A great idea to cement learning through interactive, and nuanced decision-making. References early on in the paper create a clear scaffold for the project. While it was difficult to understand the analysis of current courses, the problem was clearly defined ("independent learning can be improved by moving beyond self-report").

I would love to see more detail written about the analysis of AI safety courses in sections 1 and 2, and how you chose the important concepts for inclusion in your interactive materials. This would be useful for others to build on your work, and to aid understanding of the reader. For example, what was the method of your analysis, and what did your analysis show, for the sentence: "we analyzed learning patterns from AI safety education initiatives..." ? Some citations did not show strong relevance to the context in which they were cited (e.g. Li et al 2019 re: iterative learning).

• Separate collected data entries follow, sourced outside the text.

/-- R115, R116: the whole of `OPEN`, from an idle core that takes the request at the port: with a session
open one step refuses it; else the core passes through `OPEN_SEND`, and with the answer `ok` through
`OPEN_WAIT`, three steps in all sending `INIT`, waiting `T_INIT_MS` and opening the session, and with `err`
two steps end in `InitError` with no delay. -/
def Obligations.OpenRunsToItsResponse : Prop :=
  ∀ (s : State) (arg : BitVec 48) (rest : List BusAnswer), configLegal s.cfg = true →
    s.seqState = .idle → s.host = [] → s.port = some ⟨0x4#4, arg⟩ →
    (s.sessionOpen = true → runSteps 1 s = Outcome.next
      { s with rspValid := true, rspCode := 7#3, rspData := 0#40, port := none }) ∧
    (s.sessionOpen = false → runSteps 1 s = Outcome.next
      { s with rspValid := false, seqState := .openSend, port := none }) ∧
    (s.sessionOpen = false → s.bus = .ok :: rest → runSteps 2 s = Outcome.next
      { s with rspValid := false, seqState := .openWait, port := none, bus := rest,
               trace := s.trace ++ [.send 0x38#7 [0xBE#8, 0x08#8, 0x00#8] .ok] }) ∧
    (s.sessionOpen = false → s.bus = .ok :: rest → runSteps 3 s = Outcome.next
      { s with sessionOpen := true, rspValid := true, rspCode := 0#3, rspData := 0#40, port := none,
               bus := rest,
               trace := s.trace ++ [.send 0x38#7 [0xBE#8, 0x08#8, 0x00#8] .ok, .delay s.cfg.tInitMs] }) ∧
    (s.sessionOpen = false → s.bus = .err :: rest → runSteps 2 s = Outcome.next
      { s with rspValid := true, rspCode := 4#3, rspData := 0#40, port := none, bus := rest,
               trace := s.trace ++ [.send 0x38#7 [0xBE#8, 0x08#8, 0x00#8] .err] })

/-! ## The sequencer -/

/-- R96: `READ` is opcode 0x5, not accepted by a busy core, refused without a session, else started in
the state that `INIT_POLICY` says. -/
def Obligations.ReadAcceptance : Prop :=
  (∀ arg : BitVec 48, decodeRequest ⟨0x5#4, arg⟩ = .readMeasurement) ∧
  (∀ s : State, s.seqState ≠ .idle → exec .readMeasurement s = Outcome.next s) ∧
  ∀ s : State, s.seqState = .idle →
    (s.sessionOpen = false → exec .readMeasurement s =
      Outcome.next { s with rspValid := true, rspCode := 7#3, rspData := 0#40 }) ∧
    (s.sessionOpen = true → s.cfg.policy = .everyRead → exec .readMeasurement s =
      Outcome.next { s with rspValid := false, seqState := .initSend }) ∧
    (s.sessionOpen = true → s.cfg.policy = .onceAtOpen → exec .readMeasurement s =
      Outcome.next { s with rspValid := false, seqState := .trigSend })

/-- R99, R101: the delays before the trigger and before the first receive. -/
def Obligations.InitAndSettleDelays : Prop :=
  ∀ s : State,
    (s.seqState = .initWait → coreStep s = Outcome.next
      { s with seqState := .trigSend, trace := s.trace ++ [.delay s.cfg.tInitMs] }) ∧
    (s.seqState = .settleWait → coreStep s = Outcome.next
      { s with seqState := .pollRecv, attempt := 1#4, trace := s.trace ++ [.delay s.cfg.tSettleMs] })

/-- R102, R103: one receive, and the BUSY test on bit 7 of its first byte. -/
def Obligations.PollReceiveResult : Prop :=
  ∀ (s : State) (rest : List BusAnswer), s.seqState = .pollRecv →
    (∀ f : Frame, s.bus = .okFrame f :: rest → f.b0.toNat < 128 → coreStep s = Outcome.next
      { s with seqState := .validate, frame := f, bus := rest,
               trace := s.trace ++ [.recv 0x38#7 7 (.ok f)] }) ∧
    (∀ f : Frame, s.bus = .okFrame f :: rest → 128 ≤ f.b0.toNat → coreStep s = Outcome.next
      { s with seqState := .pollWait, frame := f, bus := rest,
               trace := s.trace ++ [.recv 0x38#7 7 (.ok f)] }) ∧
    (∀ k : Fin 7, s.bus = .short k :: rest → coreStep s = Outcome.next
      { s with seqState := .idle, rspValid := true, rspCode := 1#3, rspData := 0#40, bus := rest,
               trace := s.trace ++ [.recv 0x38#7 7 (.short k)] }) ∧
    (s.bus = .err :: rest → coreStep s = Outcome.next
      { s with seqState := .idle, rspValid := true, rspCode := 1#3, rspData := 0#40, bus := rest,
               trace := s.trace ++ [.recv 0x38#7 7 .err] })

/-- R104: the delay after every busy frame, the tenth included, then the next attempt, or
`SensorBusyError` (the failure of R105). -/
def Obligations.PollWaitResult : Prop :=
  ∀ s : State, s.seqState = .pollWait →
    (s.attempt.toNat < 10 → coreStep s = Outcome.next
      { s with seqState := .pollRecv, attempt := BitVec.ofNat 4 (s.attempt.toNat + 1),
               trace := s.trace ++ [.delay 10] }) ∧
    (s.attempt.toNat = 10 → coreStep s = Outcome.next
      { s with seqState := .idle, rspValid := true, rspCode := 2#3, rspData := 0#40,
               trace := s.trace ++ [.delay 10] })

/-- R106: the CRC over bytes 0 to 5 is left in the accumulator and compared with byte 6. -/
def Obligations.ValidateResult : Prop :=
  ∀ s : State, s.seqState = .validate →
    (crc8 [s.frame.b0, s.frame.b1, s.frame.b2, s.frame.b3, s.frame.b4, s.frame.b5] = s.frame.b6 →
      coreStep s = Outcome.next { s with seqState := .decode, crcAcc := s.frame.b6 }) ∧
    (crc8 [s.frame.b0, s.frame.b1, s.frame.b2, s.frame.b3, s.frame.b4, s.frame.b5] ≠ s.frame.b6 →
      coreStep s = Outcome.next
        { s with seqState := .idle, rspValid := true, rspCode := 3#3, rspData := 0#40,
                 crcAcc := crc8 [s.frame.b0, s.frame.b1, s.frame.b2, s.frame.b3, s.frame.b4, s.frame.b5] })

/-- R107: unpack and scale the data bytes, post the measurement. -/
def Obligations.DecodeStepResult : Prop :=
  ∀ (s : State) (h t : Raw) (p : Nat) (c : Int), s.seqState = .decode →
    unpackRaws s.frame.b1 s.frame.b2 s.frame.b3 s.frame.b4 s.frame.b5 s.frame.b6 = (h, t) →
    scaleRaws h t = (p, c) →
    coreStep s = Outcome.next
      { s with seqState := .idle, rspValid := true, rspCode := 0#3, rspData := measurementWord p c }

The AI mentor was a good idea, and I wonder how it could be extended to provide support and feedback that truly leverages the opportunity of an LLM chatbot; the demonstration seemed to follow a scripted conversation, with limited insight beyond the materials already available to the learner.

It was good to see a preliminary evaluation of the project, though analysis on the breadth and depth of content covered, and access to the course materials for deeper evaluation, would be useful to aid understanding of the technical quality.

Li-Lian Ang

Nice work on the effort put into this project! FYI I don't have access to the course, so could only rely on the demo video.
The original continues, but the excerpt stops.